准备pacemaker命令管理接口crmsh接口源，也能够是pcs(每一个节点都要准备)

	cat crm.repo
	\[network\_ha-clustering\_Stable\]
	name=Stable High Availability/Clustering packages (CentOS_CentOS-7)
	type=rpm-md
	baseurl=http://download.opensuse.org/repositories/network:/ha-clustering:/Stable/CentOS_CentOS-7/
	gpgcheck=1
	gpgkey=http://download.opensuse.org/repositories/network:/ha-clustering:/Stable/CentOS_CentOS-7/repodata/repomd.xml.key
	enabled=1
		
ansible ha -m command –a “yum clean all”
ansible ha -m command –a “yum makecache”
ansible ha -m command –a “yum repolist”

2.二、安装

ansible ha -m command -a "yum -y install pacemaker corosync crmsh"

2.三、配置

配置corosync

cd /etc/corosync/
cp corosync.conf.example corosync.conf
grep -e "Corosync Cluster Engine" -e "configuration file" /var/log/cluster/corosync.log
totem {
version: 2
crypto_cipher: aes256
crypto_hash: sha1
interface {
ringnumber: 0
bindnetaddr: 192.168.70.0
mcastaddr: 239.255.1.1
mcastport: 5405
ttl: 1
}
}
logging {
fileline: off
to_stderr: no
to_logfile: yes
logfile: /var/log/cluster/corosync.log
to_syslog: no
debug: off
timestamp: on
logger_subsys {
subsys: QUORUM
debug: off
}
}
quorum {
provider: corosync_votequorum
expected_votes:2
}
nodelist {
node {
ring0_addr: ha1
nodeid:1
}
node {
ring0_addr: ha2
nodeid:2
}
node {
ring0_addr: ha3
nodeid:3
}
}

mv /dev/random /dev/random.bak
ln -s /dev/urandom /dev/random
corosync-keygen
scp authkey  corosync.conf ha2:/etc/corosync/
scp authkey  corosync.conf ha3:/etc/corosync/

三、启动 ansible ha -m command -a "systemctl start corosync"
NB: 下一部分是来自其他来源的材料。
-- ==== Sys2Proof/Machine/Complete.lean ====
section
/-!
DEFINITION. How outstanding operations complete: their order, what each performs and writes
(02_encoding R28 to R30; 09_memory R184, R191, R197; 11_visibility R239, R247, R253).
-/

namespace Sys2Proof.Machine

/-! Operations that complete (02_encoding R28 to R30). -/

/-- The bits of an outstanding word's destination. -/
def Group.landV (g : Group) (lc : Nat) (ws : List PendWord) : Group :=
  ws.foldl (fun g w =>
    let n := w.key / 32
    let m := maskOf (· = w.key % 32)
    let g := g.writeRow lc n m (fun _ => w.val)
    if w.pois then { g with vpois := g.vpois.set n (g.vpois.getD n 0 ||| m) 0 } else g) g

/-- What an operation writes when it completes, and its flag. -/
def Group.land (g : Group) (o : PendOp) : Group :=
  let g := g.landV o.lc o.v
  let g := o.g.foldl (fun g w => g.gput w.key w.val) g
  let g := match o.gp with | none => g | some (n, b) => g.gpput n b
  let g := { g with pend := g.pend.filter (fun p => p.id ≠ o.id) }
  match o.flag with | none => g | some f => g.setFlag f (g.flag f - 1)

/-- Errors armed at the words an operation writes are gone (15_system R358). -/
def State.disarmOp (s : State) (gk : Nat) (o : PendOp) : State :=
  o.v.foldl (fun s w => s.disarmReg gk (w.key / 32) (maskOf (· = w.key % 32))) s

/-- The predicate a completed operation has written reaches the commands guarded by it
(13_copy R287). -/
def State.settleGuards (s : State) (gk : Nat) (o : PendOp) : State :=
  match o.gp with
  | none => s
  | some (n, b) =>
    let val (guard : Option (Nat × Bool)) (old : Option Bool) : Option Bool :=
      match old, guard with
      | some x, _ => some x
      | none, some (k, neg) => if k = n then some (b != neg) else none
      | none, none => none
    { s with
      copies := s.copies.mapV {} (fun _ c =>
        if c.live && c.grp = gk then { c with gval := val c.guard c.gval } else c)
      mats := s.mats.mapV {} (fun _ c =>
        if c.live && c.grp = gk then { c with gval := val c.guard c.gval } else c) }

/-- An operation completes only after an earlier one of its group: a CSTAT after the instructions of
the ladder, an acquire fence after loads, scratchpad stores in order, an APSYNC after the appends to
its log (11_visibility R247, R253; 09_memory R184, R191, R197). -/
def PendOp.follows (o e : PendOp) : Bool :=
  match o.kind with
  | .cstat => e.kind = .ladder || e.kind = .abort
  | .fence => o.acq.isSome && (e.kind = .load || e.kind = .atomic)
  | .sts => e.kind = .sts
  | .apsync => e.kind = .append && o.log.isSome && e.log.map (·.1) = o.log.map (·.1)
  | _ => false

/-- Nothing that an outstanding operation must follow is outstanding before it, and what an APSYNC waits
for is durable (09_memory R197). -/
def State.mayComplete (s : State) (gk : Nat) (o : PendOp) : Bool :=
  o.ready && (((s.group gk).pend.takeWhile (fun e => e.id ≠ o.id)).all (fun e => !o.follows e))
    && (match o.kind, o.log with | .apsync, some (l, n) => s.appendsDone gk l n | _, _ => true)

/-- What an operation performs when it completes: a scratchpad store, an acquire (09_memory R191;
11_visibility R239). -/
def State.complete1 (s : State) (gk : Nat) (o : PendOp) : State :=
  let tk := (s.group gk).team
  let s := if o.kind = .sts && !o.sts.isEmpty && ((s.team tk).alloc o.sh).bound then
      s.setAlloc tk o.sh (s.afterSts tk gk o.sh ((s.team tk).alloc o.sh) [o])
    else s
  match o.acq with | none => s | some lvl => s.acquireAt gk lvl

/-- An outstanding operation completes: its effect, its results, its flag. -/
def State.landOp (s : State) (gk : Nat) (o : PendOp) : State :=
  let s := (s.complete1 gk o).disarmOp gk o
  (s.modGroup gk (fun g => g.land o)).settleGuards gk o

/-- The scratchpad stores of the issuing group to a handle completed, in order: what follows acts on
their bytes (09_memory R184). -/
def State.landSts (s : State) (h : Nat) : State :=
  (s.grp.pend.filter (fun o => o.kind = .sts && o.sh = h)).foldl (fun s o => s.landOp s.cur o) s

/-- The scratchpad stores of a team to a handle completed, its groups in turn: a store of a sibling that has
not completed is performed before an instruction that takes the allocation away or lays its elements out
anew. Of the orders that R213 allows the model takes that one (log entry 66). -/
def State.landTeamSts (s : State) (tk h : Nat) : State :=
  (s.groupsOf tk).foldl (fun s gk =>
    ((s.group gk).pend.filter (fun o => o.kind = .sts && o.sh = h)).foldl (fun s o => s.landOp gk o) s) s

/-- COMPLETION (02_encoding R28). A frozen core takes no reply (15_system R355). -/
def execCompletion (grp op : Nat) (s : State) : Out :=
  let g := s.group grp
  .next (match g.pend.find? (fun o => o.id = op) with
    | none => s
    | some o =>
      if !g.live || g.away || s.frozenAt g.die g.core || !s.mayComplete grp o then s
      else s.landOp grp o)

end Sys2Proof.Machine
end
ansible ha -m command -a "systemctl enable corosync"
ansible ha -m command -a "systemctl start pacemaker"
ansible ha -m command -a "systemctl enable pacemaker"

四、服务状态检查

4.一、查看服务是否启动

ss -unl

4.二、查看corosync引擎是否正常启动

grep -e "Corosync Cluster Engine" -e "configuration file" /var/log/cluster/corosync.log

4.三、查看初始化成员节点通知是否正常发出

grep  TOTEM  /var/log/cluster/corosync.log

4.4 查看服务启动是否有报错

grep ERROR: /var/log/cluster/corosync.log

4.五、检查各节点通讯状态(no faults 表明OK)

ansible ha -m command -a "corosync-cfgtool -s "

4.六、检查集群成员关系及Quorum API:

corosync-cmapctl  | grep members

4.七、查看集群节点状态及DC:

crm_mon  -1

五、安装须要建立资源的服务及测试

5.一、安装

ansible ha -m command -a "yum -y install httpd"

5.二、配置启动

ha1:
	echo “<h1>ceshi ha1</h1>”>/var/www/html/ha.html
ha2:
	echo “<h1>ceshi ha2</h1>”>/var/www/html/ha.html
ha3:
	echo “<h1>ceshi ha3</h1>”>/var/www/html/ha.html
ansible ha -m command –a “systemctl start httpd”

5.三、测试

每一个节点测试确保能正常输出

curl [http://192.168.70.150/ha.html](http://192.168.70.150/ha.html)

六、pacemaker命令接口crm经常使用模块命令介绍

6.一、node (切换上下线、隔离、删除)

6.二、ra(查看资源代理类型)

6.三、Resource(集群管理的资源列表)

Start|stop|restart 启动|中止|重启资源
Locate  定位资源当前运行于哪一个节点
Status  查看集群当前全部资源的状态
Move|migrate  迁移资源至其它节点
Cleanup 清除当前资源在全部节点上的状态

6.四、Configure(为集群配置资源、约束)

Show 展现已配置的全部资源
Edit  编辑已配置的资源，使用方法与vim编辑器同样
Primitive 定义建立资源
Monitor  给资源添加监控，好比某个资源多久检测一次，查过多长时间算失败
Group   添加组资源，捆绑，对于clone资源无效
Clone    定义克隆资源
Location  定义位置约束优先级
Property  设置集群属性
Refresh   从新从cib库读取数据
Verify    检查配置有没有语法错误
Commit  配置提交
Save     保存当前配置至其余文件至关于备份
Load     从其余文件导入配置

七、实例添加资源

property stonith-enabled=false  #没有fence设备的状况下关闭此功能
property no-quorum-policy=ignore  #当只有两节点，没法仲裁忽略
property default-resource-stickiness=infinity  #inf,资源默认分数为正无穷大
property cluster-infrastructure=corosync   #默认集群心跳是corosync
primitive vip IPaddr parms ip="192.168.70.250"
primitive webserver systemd:httpd
monitor vip 30s:20s
monitor weserver 30s:100s
group vip_webserver vip webserver

八、测试

经过结果能够看到，当我把ha1置换为备份节点的时候，VIP和web都切换至ha3

由于添加了监控monitor，当资源down以后，检测的时间内服务没有起来时，pacemaker会主动去启动对应服务

九、clone资源添加及测试

9.1 添加

clone clone_web webserver meta notify="True" globally-unique=false    interleave=true
clone clone_vip VIP meta notify="True" globally-unique=false    interleave=true

9.2 测试

十、扩展资源建立及约束详解见：

[https://blog.51cto.com/ittony/1566945](https://blog.51cto.com/ittony/1566945)
crm_simulate –sL  查看当前资源得分
crm configure save all.xml  保存全部资源至指定文件
crm   configure save VIP vip.xml  保存某个指定资源至文件
crm   configure save type:primitive vip.xml   保存某种类型资源至文件
crm_resource –C  清除失败的记录(处理完问题以后能够使用)

每日一句

每一个你不满意的现在，都有一个你没有努力的曾经。